Records provided:

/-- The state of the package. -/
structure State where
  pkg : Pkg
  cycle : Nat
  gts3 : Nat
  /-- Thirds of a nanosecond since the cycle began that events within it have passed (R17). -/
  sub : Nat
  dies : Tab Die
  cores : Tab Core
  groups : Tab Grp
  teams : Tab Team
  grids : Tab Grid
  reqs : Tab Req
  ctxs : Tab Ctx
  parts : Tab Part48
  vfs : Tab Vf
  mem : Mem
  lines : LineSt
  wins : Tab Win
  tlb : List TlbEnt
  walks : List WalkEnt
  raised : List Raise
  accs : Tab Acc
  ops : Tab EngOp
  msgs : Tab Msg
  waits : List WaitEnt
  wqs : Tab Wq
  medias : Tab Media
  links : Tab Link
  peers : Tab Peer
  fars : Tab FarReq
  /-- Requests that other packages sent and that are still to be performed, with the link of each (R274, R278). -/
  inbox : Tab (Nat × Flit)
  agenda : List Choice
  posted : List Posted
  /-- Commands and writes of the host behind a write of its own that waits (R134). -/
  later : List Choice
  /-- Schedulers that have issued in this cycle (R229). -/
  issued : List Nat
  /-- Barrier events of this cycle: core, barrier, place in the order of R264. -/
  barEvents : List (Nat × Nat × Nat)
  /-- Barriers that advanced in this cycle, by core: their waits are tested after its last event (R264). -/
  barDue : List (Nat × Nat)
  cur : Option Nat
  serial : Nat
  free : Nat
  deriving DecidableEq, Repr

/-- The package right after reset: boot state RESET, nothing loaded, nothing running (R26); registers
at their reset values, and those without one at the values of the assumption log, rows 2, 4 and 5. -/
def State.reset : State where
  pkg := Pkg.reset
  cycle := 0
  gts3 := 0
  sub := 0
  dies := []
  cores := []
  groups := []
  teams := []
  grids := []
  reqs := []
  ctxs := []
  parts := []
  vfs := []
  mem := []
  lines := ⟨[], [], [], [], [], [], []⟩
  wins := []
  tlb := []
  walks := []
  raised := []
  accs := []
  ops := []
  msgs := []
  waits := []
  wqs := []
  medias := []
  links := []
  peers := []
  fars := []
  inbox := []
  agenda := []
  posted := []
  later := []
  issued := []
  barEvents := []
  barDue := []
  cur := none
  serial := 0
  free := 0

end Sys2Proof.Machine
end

Goal of the exercise: Output, exactly and with no other text, the line that contains "cores := []" and all lines from there to the end of the records.

Reply:
  cores := []
  groups := []
  teams := []
  grids := []
  reqs := []
  ctxs := []
  parts := []
  vfs := []
  mem := []
  lines := ⟨[], [], [], [], [], [], []⟩
  wins := []
  tlb := []
  walks := []
  raised := []
  accs := []
  ops := []
  msgs := []
  waits := []
  wqs := []
  medias := []
  links := []
  peers := []
  fars := []
  inbox := []
  agenda := []
  posted := []
  later := []
  issued := []
  barEvents := []
  barDue := []
  cur := none
  serial := 0
  free := 0

end Sys2Proof.Machine
end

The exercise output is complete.